Текущая страница: 2 (всего у книги 2 страниц)

Птицы слетелись, наверно, со всего города, громким карканьем выражали согласие или несогласие с выступавшими ораторами. Это была спустившаяся на землю туча ворон, небо ворон, целая вселенная ворон. Невольно я поразился собственному открытию: я думал о них – как о крысах. Когда город рушится и приходит в упадок, из-под земли его начинают атаковать полчища четвероногих, а с воздуха – смерчи крылатых гадов. В облике ворон и точно было много крысиного: те же серые ночные тона, те же крохотные злые глазки, те же воровские ухватки и ужимки – наглые и одновременно трусливые.

Они шипели и недовольно отпрыгивали в сторону, когда мужчина с лопатой к ним приближался. Робко петлял он меж островков, ощетинившихся острыми клювами и злобными взглядами. Но вдруг на глазах у меня превратился в огромного пушистого кота и бросился на птиц.

Вороны, увернувшись от его лап, поднялись в воздух, закружили, а потом, пикируя, стаей ринулись на мужика, сорвали с него шапку, растеребили шарф…

В троллейбусе на сиденье спал пьяный. А стоявший лицом против движения молодой человек улыбался мне. Два его огромных косых глаза восторженно сияли. Возможно, парень тоже был нетрезв или ненормален – иначе с чего ему было восторгаться и улыбаться? Загадочно и заговорщицки махнув мне рукой, он подсел к пьяному и начал его будить – то поглаживая и увещевая, то встряхивая и растирая уши. Пьяный бурчал, отмахивался, отбивался.

– Куда тебе ехать-то? – допытывался восторженный. – Ведь проспишь остановку…

Он явно искал одобрения своим действиям и подмигивал мне, будто сообщнику. Я отворачивался.

Наконец, когда особенно сильно ущипнул спавшего, тот встрепенулся и что было силы толкнул доброхота. Молодой человек с косыми глазами неуклюже грохнулся в проход, тут же вскочил, стал отряхиваться, ошарашенно качал головой. Теперь он смотрел на меня с обескураженностью и обидой и как бы призывая в судьи.

– Чего я ему сделал-то? – повторял он. – Чего я сделал-то? В троллейбус вошли контролеры.
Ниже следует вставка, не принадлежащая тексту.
-- ==== Sys2Proof/Tests/Slice0.lean ====
section
/-! SUPPORT. The model's own tests: words written out from the opcode table, vectors of 95_test_vectors.md (named in
each comment), and, for every obligation with hypotheses, a witness that meets them together. -/

namespace Sys2Proof.Tests

open Sys2Proof Sys2Proof.Machine

/-! Helpers -/

/-- The next state of an answer; d where it is none. -/
def nextOf (d : State) : Result → State
  | .next t => t
  | .fault _ => d
  | .refused _ => d

/-- The answer is a next state. -/
def isNext : Result → Bool
  | .next _ => true
  | .fault _ => false
  | .refused _ => false

theorem eq_next {r : Result} (d : State) (h : isNext r = true) : r = .next (nextOf d r) := by
  cases r with
  | next t => rfl
  | fault c => cases h
  | refused c => cases h

/-- The state after the word w, placed at PC, is stepped. -/
def run (w : Nat) (s : State) : State := nextOf s (step (s.withFetchWord 16 w))

/-- The state after one step. -/
def go (s : State) : State := nextOf s (step s)

/-- The reset state with registers loaded. -/
def regs (l : List (RegIdx × Byte)) : State := l.foldl (fun s p => s.setReg p.1 p.2) State.reset

/-- A key vector with the listed keys pressed. -/
def keysDown (l : List Nat) : Keys := Vector.ofFn (fun k => l.contains k.val)

/-- A state with cells set. -/
def cells (l : List (Nat × Byte)) (s : State) : State := l.foldl (fun s p => s.memWrite p.1 p.2) s

/-- A state with ROW_WRAP = lineage. -/
def lineage (s : State) : State := { s with params := { s.params with rowWrap := .lineage } }

/-- A state with FX0A_TRIGGER = level. -/
def levelKeys (s : State) : State := { s with params := { s.params with fx0aTrigger := .level } }

/-- A state with STACK_LIMIT = n. -/
def limit (n : Nat) (s : State) : State := { s with params := { s.params with stackLimit := some n } }

/-- PC and V[x]. -/
def pcAnd (x : RegIdx) (s : State) : Nat × Nat := (s.pc.toNat, (s.reg x).toNat)

/-! WellFormed refuses each term that has no encoding: 0x0000 is Unknown, 0x00E0 is CLS, 0x00EE is RET (R76, R85) -/

theorem test_wf_refuses_sys_000 : (Instr.sys 0x000#12).wf = false := by decide

theorem test_wf_refuses_sys_0E0 : (Instr.sys 0x0E0#12).wf = false := by decide

theorem test_wf_refuses_sys_0EE : (Instr.sys 0x0EE#12).wf = false := by decide

/-! Every constructor's word, written out from its pattern and bit fields in opcode_table.json -/

/-- The word decodes to the instruction, the instruction is well-formed and encodes to the word. -/
def agrees (p : Word × Instr) : Bool :=
  decode p.1 == some p.2 && p.2.wf && encode p.2 == p.1 && decodeTableWord 16 p.1.toNat == some p.2

theorem test_words_control :
    ([(0b0000_0001_0010_0011#16, .sys 0x123), (0b0000_0000_1110_1110#16, .ret), (0b0001_0011_0000_0001#16, .jp 0x301),
      (0b0010_0010_0000_1010#16, .call 0x20A), (0b0011_0011_0001_0000#16, .seImm 0x3 0x10),
      (0b0100_1010_0001_0101#16, .sneImm 0xA 0x15), (0b0101_0001_0010_0000#16, .seReg 0x1 0x2),
      (0b1001_1010_1011_0000#16, .sneReg 0xA 0xB), (0b1011_1111_0001_0000#16, .jpV0 0xF10)] : List (Word × Instr)).all
      agrees = true := by decide

theorem test_words_alu :
    ([(0b0110_0010_0000_1010#16, .ldImm 0x2 0x0A), (0b0111_1111_1110_0001#16, .addImm 0xF 0xE1),
      (0b1000_0001_0010_0000#16, .ldReg 0x1 0x2), (0b1000_0011_0100_0001#16, .orReg 0x3 0x4),
      (0b1000_0101_0110_0010#16, .andReg 0x5 0x6), (0b1000_0111_1000_0011#16, .xorReg 0x7 0x8),
      (0b1000_1001_1010_0100#16, .addReg 0x9 0xA), (0b1000_1011_1100_0101#16, .sub 0xB 0xC),
      (0b1000_0010_0001_0110#16, .shr 0x2 0x1), (0b1000_1101_1110_0111#16, .subn 0xD 0xE),
      (0b1000_0001_0000_1110#16, .shl 0x1 0x0), (0b1100_0100_0000_1111#16, .rnd 0x4 0x0F)] : List (Word × Instr)).all
      agrees = true := by decide

theorem test_words_index_and_memory :
    ([(0b1010_0011_0000_0001#16, .ldI 0x301), (0b1111_0010_0001_1110#16, .addI 0x2), (0b1111_0011_0010_1001#16, .ldF 0x3),
      (0b1111_0100_0011_0011#16, .ldB 0x4), (0b1111_0101_0101_0101#16, .stI 0x5),
      (0b1111_1111_0110_0101#16, .ldVxI 0xF)] : List (Word × Instr)).all agrees = true := by decide

theorem test_words_display_keys_and_timers :
    ([(0b0000_0000_1110_0000#16, .cls), (0b1101_0001_0010_0011#16, .drw 0x1 0x2 0x3), (0b1110_0101_1001_1110#16, .skp 0x5),
      (0b1110_0110_1010_0001#16, .sknp 0x6), (0b1111_0001_0000_0111#16, .ldVxDt 0x1), (0b1111_0011_0000_1010#16, .ldVxK 0x3),
      (0b1111_0100_0001_0101#16, .ldDt 0x4), (0b1111_0101_0001_1000#16, .ldSt 0x5)] : List (Word × Instr)).all
      agrees = true := by decide

/-- Unknown words of every group (R75 to R81), the ones beside a defined word first. -/
theorem test_unknown_words :
    ([0x0000, 0x5121, 0x512F, 0x8128, 0x812D, 0x812F, 0x9AB1, 0x9AB7, 0xE09D, 0xE09F, 0xE0A0, 0xE0A2, 0xF006, 0xF008, 0xF009,
      0xF00B, 0xF014, 0xF019, 0xF064, 0xF066, 0xF0FF] : List Word).all (fun w => decode w == none) = true := by decide
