theorem chunkFmt_bodyOk {s : State} (len : U32) (h : BodyOk s) : (chunkFmt len s).Leaves BodyOk :=
  ((chunkFmt_frame len s).and (chunkFmt_ok len h.reader)).mono fun _ ht => h.of_reader ht.1 ht.2

theorem chunkData_bodyOk {s : State} (len : U32) (h : BodyOk s) : (chunkData len s).Leaves BodyOk :=
  ((chunkData_frame len s).and (chunkData_ok len h.reader)).mono fun _ ht => h.of_reader ht.1 ht.2

theorem chunkSmpl_bodyOk {s : State} (len : U32) (h : BodyOk s) : (chunkSmpl len s).Leaves BodyOk :=
  ((chunkSmpl_frame len s).and (chunkSmpl_ok len h.reader)).mono fun _ ht => h.of_reader ht.1 ht.2

theorem readHeader_bodyOk {s : State} (c : Bool) (h : BodyOk s) : (readHeader c s).Leaves BodyOk :=
  ((readHeader_frame c s).and (readHeader_ok c h.reader)).mono fun _ ht => h.of_reader ht.1 ht.2

theorem readPayload_bodyOk {s : State} (h : BodyOk s) : (readPayload s).Leaves BodyOk :=
  ((readPayload_frame s).and (readPayload_ok h.reader)).mono fun _ ht => h.of_reader ht.1 ht.2

/-- Every writer step keeps `BodyOk`. -/
theorem writer_bodyOk {s : State} (h : BodyOk s) :
    (writeHeaderA s).Leaves BodyOk ∧ (writeDataA s).Leaves BodyOk ∧ (writeSmpl s).Leaves BodyOk ∧
      (writeHeaderP s).Leaves BodyOk ∧ (writeDataP s).Leaves BodyOk := by
  obtain ⟨f1, f2, f3, f4, f5⟩ := writer_frame s
  obtain ⟨k1, k2, k3, k4, k5⟩ := writer_ok h.writer
  exact ⟨(f1.and k1).mono fun _ ht => h.of_writer ht.1 ht.2,
    (f2.and k2).mono fun _ ht => h.of_writer ht.1 ht.2,
    (f3.and k3).mono fun _ ht => h.of_writer ht.1 ht.2,
    (f4.and k4).mono fun _ ht => h.of_writer ht.1 ht.2,
    (f5.and k5).mono fun _ ht => h.of_writer ht.1 ht.2⟩

theorem writeAdpcmFile_ok {s : State} (h : BodyOk s) : (writeAdpcmFile s).Leaves BodyOk := by
  refine (writer_bodyOk h).1.andThen' fun t ht => (writer_bodyOk ht).2.1.andThen' fun u hu => ?_
  split_ifs
  · exact (writer_bodyOk hu).2.2.1
  · exact hu

theorem convTBody_ok {s : State} (h : BodyOk s) : (convTBody s).Leaves BodyOk := by
  unfold convTBody
  split_ifs
  rotate_left
  · exact h
  · exact (readRiff_bodyOk h).andThen' fun t ht => (walk_bodyOk ht).andThen' fun u hu =>
      (encodePayload_ok hu).andThen' fun v hv => writeAdpcmFile_ok hv

theorem convFBody_ok {s : State} (c : Bool) (h : BodyOk s) : (convFBody c s).Leaves BodyOk := by
  unfold convFBody
  split_ifs
  rotate_left
  · exact h
  · exact (readHeader_bodyOk c h).andThen' fun t ht => (readPayload_bodyOk ht).andThen' fun u hu =>
      (decodePayload_ok hu).andThen' fun v hv => (writer_bodyOk hv).2.2.2.1.andThen' fun w hw =>
        (writer_bodyOk hw).2.2.2.2

theorem initialise_ok {s : State} (conv : Bool) (h : BodyOk s) : BodyOk (s.initialise conv) where
  memories := by simpa [State.MemoriesWf] using h.memories
  codec := by simpa using h.codec
  pos := by simp
  output := by intro a ha; simp at ha

theorem succeed_ok {s : State} (conv : Bool) (h : BodyOk s) : BodyOk (s.succeed conv) where
  memories := by
    obtain ⟨h1, h2, h3, h4, h5, h6⟩ := h.memories
    cases conv
    · exact ⟨h1, h2, h3, h4, h5, h6⟩
    · exact ⟨h1, h2, List.Pairwise.nil, List.Pairwise.nil, List.Pairwise.nil, List.Pairwise.nil⟩
  codec := by simpa using h.codec
  pos := by simpa using h.pos
  output := by simpa [State.OutputWritten] using h.output

theorem abort_ok {s : State} (conv : Bool) (k : ErrKind) (h : BodyOk s) : BodyOk (s.abort conv k) where
  memories := by
    obtain ⟨h1, h2, h3, h4, h5, h6⟩ := h.memories
    cases conv
    · exact ⟨h1, h2, h3, h4, h5, h6⟩
    · exact ⟨h1, h2, List.Pairwise.nil, List.Pairwise.nil, List.Pairwise.nil, List.Pairwise.nil⟩
  codec := by simpa using h.codec
  pos := by simpa using h.pos
  output := by simpa [State.OutputWritten] using h.output

end Sys2Proof.Machine
end

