/-- Settles O59. -/
theorem onlyWritersTouchOutAndCodec : Obligations.OnlyWritersTouchOutAndCodec := by
  unfold Obligations.OnlyWritersTouchOutAndCodec
  intro i s t h
  obtain ⟨hf, hresult⟩ := exec_frame h
  exact ⟨exec_output h, exec_codec h, hresult, hf.issue, hf.cmdReads⟩

end Sys2Proof.Proofs.Dispatch

namespace Sys2Proof.Proofs.Walk

open Sys2Proof.Machine Sys2Proof.Claims

/-! ## What the reader of CONV.T has accepted -/

theorem channelsOk_iff (c : U16) : channelsOk c = true ↔ c = 1 ∨ c = 2 := by
  simp [channelsOk]

theorem clampLoopStart_le (len start : U32) : (clampLoopStart len start).toNat ≤ len.toNat := by
  unfold clampLoopStart
  split_ifs with h
  · exact Nat.zero_le _
  · exact Nat.le_of_not_lt h

theorem clampLoopEnd_le (len stop : U32) : (clampLoopEnd len stop).toNat ≤ len.toNat := by
  unfold clampLoopEnd
  split_ifs with h
  · exact Nat.le_refl _
  · exact Nat.le_of_not_lt h

/-- What the chunks accepted so far have established: a format has one or two channels (R83), a payload
comes behind a format and fills `PCMBUF` (R176), a loop has its bounds within the sample length
(R179). -/
structure Walked (s : State) : Prop where
  format : s.flags.fmtSeen = true → channelsOk s.cr.channels = true
  data : s.flags.dataSeen = true → s.flags.fmtSeen = true ∧ s.pcmN = s.cr.dataSize / 2
  loop : s.flags.smplSeen = true →
    s.lr.start.toNat ≤ s.sampleLength.toNat ∧ s.lr.stop.toNat ≤ s.sampleLength.toNat

/-- The loop chunk ends the walk, so while the walk goes on none has been met (R174). -/
def Walking (s : State) : Prop := Walked s ∧ s.flags.smplSeen = false

/-- `walkLoop_go` with a property of its own for the state the loop chunk leaves, which ends the walk. -/
theorem walkLoop_go_last {P Q : State → Prop}
    (hf : ∀ len s t, P s → chunkFmt len s = .go t → P t)
    (hd : ∀ len s t, P s → chunkData len s = .go t → P t)
    (hl : ∀ len s t, P s → chunkSmpl len s = .go t → Q t)
    (hk : ∀ len s, P s → P (s.seek len)) (hpq : ∀ s, P s → Q s) :
    ∀ n s t, P s → walkLoop n s = .go t → Q t := by
  intro n
  induction n with
  | zero => exact fun s t h ht => Flow.go.inj ht ▸ hpq s h
  | succ n ih =>
    intro s t h ht
    unfold walkLoop at ht
    dsimp only at ht
    split_ifs at ht
    · exact Flow.go.inj ht ▸ hpq s h
    · split at ht
      · obtain ⟨u, hu, hrest⟩ := Flow.andThen_eq_go.1 ht
        exact ih _ _ (hk _ _ (hf _ _ _ h hu)) hrest
      · obtain ⟨u, hu, hrest⟩ := Flow.andThen_eq_go.1 ht
        exact ih _ _ (hk _ _ (hd _ _ _ h hu)) hrest
      · exact hl _ _ _ h ht
      · exact ih _ _ (hk _ _ h) ht

theorem chunkFmt_walking {len : U32} {s t : State} (h : Walking s) (ht : chunkFmt len s = .go t) :
    Walking t := by
  obtain ⟨hw, hnoLoop⟩ := h
  obtain ⟨hnew, _, _, _, hch, rfl⟩ := chunkFmt_go ht
  refine ⟨⟨fun _ => hch, fun hdata => ?_, fun hsmpl => ?_⟩, hnoLoop⟩
  · exact absurd ((hw.data hdata).1) (by simp [hnew])
  · exact absurd hsmpl (by simp [hnoLoop])

theorem chunkData_walking {len : U32} {s t : State} (h : Walking s) (ht : chunkData len s = .go t) :
    Walking t := by
  obtain ⟨hw, hnoLoop⟩ := h
  obtain ⟨hfmt, _, _, _, rfl⟩ := chunkData_go ht
  exact ⟨⟨hw.format, fun _ => ⟨hfmt, rfl⟩, fun hsmpl => absurd hsmpl (by simp [hnoLoop])⟩, hnoLoop⟩

theorem chunkSmpl_walked {len : U32} {s t : State} (h : Walking s) (ht : chunkSmpl len s = .go t) :
    Walked t := by
  obtain ⟨_, rfl⟩ := chunkSmpl_go ht
  exact ⟨h.1.format, h.1.data, fun _ => ⟨clampLoopStart_le _ _, clampLoopEnd_le _ _⟩⟩

theorem seek_walking {s : State} (len : U32) (h : Walking s) : Walking (s.seek len) :=
  ⟨⟨h.1.format, h.1.data, h.1.loop⟩, h.2⟩

theorem walkLoop_walked {n : Nat} {s t : State} (h : Walking s) (ht : walkLoop n s = .go t) :
    Walked t :=
  walkLoop_go_last (fun _ _ _ => chunkFmt_walking) (fun _ _ _ => chunkData_walking)
    (fun _ _ _ => chunkSmpl_walked) (fun len _ => seek_walking len) (fun _ h => h.1) n s t h ht

/-- What the reader of CONV.T guarantees behind an accepted file. -/
structure PcmAccepted (r : State) : Prop where
  channels : r.cr.channels = 1 ∨ r.cr.channels = 2
  pcmN : r.pcmN = r.cr.dataSize / 2
  start : r.lr.start.toNat ≤ r.sampleLength.toNat
  stop : r.lr.stop.toNat ≤ r.sampleLength.toNat

theorem walkEnd_accepted {s t : State} (h : Walked s) (ht : walkEnd s = .go t) : PcmAccepted t := by
  obtain ⟨hdata, rfl⟩ := walkEnd_go ht
  obtain ⟨hfmt, hpcmN⟩ := h.data hdata
  have hch := (channelsOk_iff _).1 (h.format hfmt)
  by_cases hloop : s.flags.loopCaptured = true
  · rw [if_pos hloop]
    obtain ⟨hstart, hstop⟩ := h.loop (Bool.and_eq_true _ _ ▸ hloop).1
    exact ⟨hch, hpcmN, hstart, hstop⟩
  · rw [if_neg hloop]
    exact ⟨hch, hpcmN, Nat.zero_le _, Nat.le_refl _⟩

/-- RD.RIFF and WALK from flags that are all clear. -/
theorem pcmReader_accepted {s r : State} (hflags : s.flags = {}) (h : pcmReader s = .go r) :
    PcmAccepted r := by
  obtain ⟨t, ht, hwalk⟩ := Flow.andThen_eq_go.1 h
  obtain ⟨u, hu, hend⟩ := Flow.andThen_eq_go.1 hwalk
  obtain ⟨_, _, _, rfl⟩ := readRiff_go ht
  exact walkEnd_accepted (walkLoop_walked ⟨⟨by simp [hflags], by simp [hflags], by simp [hflags]⟩,
    by simp [hflags]⟩ hu) hend

/-! ## The container record behind the writer -/

theorem emit_cr (s : State) (bs : List Byte) : (s.emit bs).Leaves fun t => t.cr = s.cr :=
  (s.emit_frame bs).mono fun t ht => by rw [ht]

theorem writeHeaderA_cr (s : State) :
    (writeHeaderA s).Leaves fun t => t.cr = adpcmRecord s.adN s.cr := emit_cr _ _

theorem writeHeaderP_cr (s : State) : (writeHeaderP s).Leaves fun t => t.cr = pcmRecord s.cr := by
  unfold writeHeaderP
  split_ifs
  · trivial
  · exact emit_cr _ _

theorem writeAdpcmFile_cr (s : State) :
    (writeAdpcmFile s).Leaves fun t => t.cr = adpcmRecord s.adN s.cr := by
  refine (writeHeaderA_cr s).andThen' fun t ht => ?_
  refine ((emit_cr t _).mono fun _ hu => hu.trans ht).andThen' fun u hu => ?_
  split_ifs
  · exact (emit_cr u _).mono fun _ hv => hv.trans hu
  · exact hu

end Sys2Proof.Proofs.Walk

namespace Sys2Proof.Proofs.Conversions

open Sys2Proof.Machine Sys2Proof.Claims Sys2Proof.Proofs.Walk

/-! ## The bodies of the conversions in parts: reader, codec, writer -/

/-- The reader of CONV.F: RD.HDR, then RD.PAYLOAD (R222). -/
def adpcmReader (s : State) : Flow := (readHeader Config.checkDataTag s).andThen readPayload

/-- The writer of CONV.F: WR.HDR.P, then WR.DATA.P (R222). -/
def writePcmFile (s : State) : Flow := (writeHeaderP s).andThen writeDataP

theorem convTBody_eq {s : State} (h : s.inPresent = true) :
    convTBody s = (pcmReader s).andThen fun r => (encodePayload r).andThen writeAdpcmFile := by
  unfold convTBody pcmReader
  rw [if_neg (by simp [h]), Flow.andThen_assoc]

theorem convFBody_eq {s : State} (h : s.inPresent = true) :
    convFBody Config.checkDataTag s =
      (adpcmReader s).andThen fun r => (decodePayload r).andThen writePcmFile := by
  unfold convFBody adpcmReader writePcmFile
  rw [if_neg (by simp [h]), Flow.andThen_assoc]

theorem convTBody_absent {s : State} (h : s.inPresent = false) :
    convTBody s = .raise .fileNotFound s := by
  unfold convTBody
  rw [if_pos (by simp [h])]

theorem convFBody_absent {s : State} (c : Bool) (h : s.inPresent = false) :
    convFBody c s = .raise .fileNotFound s := by
  unfold convFBody
  rw [if_pos (by simp [h])]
Доброхот попытался выскочить в еще открытую дверь, но контролеры набросились на него, повалили и стали рвать ногтями его старое пальто. Из прорех наружу полетели клочья не то ваты, не то искусственного меха. Затем, когда одежда на косом безбилетнике превратилась в лохмотья, проверяльщики накинулись на пьяного, в мгновение ока скрутили его и обшарили карманы. Я пытался заступиться за бедолагу, но контролеры увидели у меня на брючине кровь и начали маневр окружения. Один все норовил зацепить длинным когтем мое замотанное шарфом горло. Они выволокли меня на улицу, вывернули наизнанку карманы и, ничего не обнаружив, рассвирепели… Каким-то чудом я сумел вырваться из их лап и дал деру.

Рита промыла мои раны, смазала их щиплющим йодом. При этом она приговаривала:

– Как ты мог? Ты что, ничего не понимаешь? Там, где надо драться, отступаешь. Там, где надо сидеть тихо, лезешь…

Потом мы легли в постель, она прижалась ко мне, крепко обняла и сказала:

– Хочу ребенка.

Ночью я думал о смерти.

О том, что и меня, как моего бывшего шефа, когда-нибудь поволокут на простынях в холодный морг, а потом отвезут на кладбище и похоронят. Мысли и видения были столь осязаемы, что я сжимался, представляя, как все это произойдет…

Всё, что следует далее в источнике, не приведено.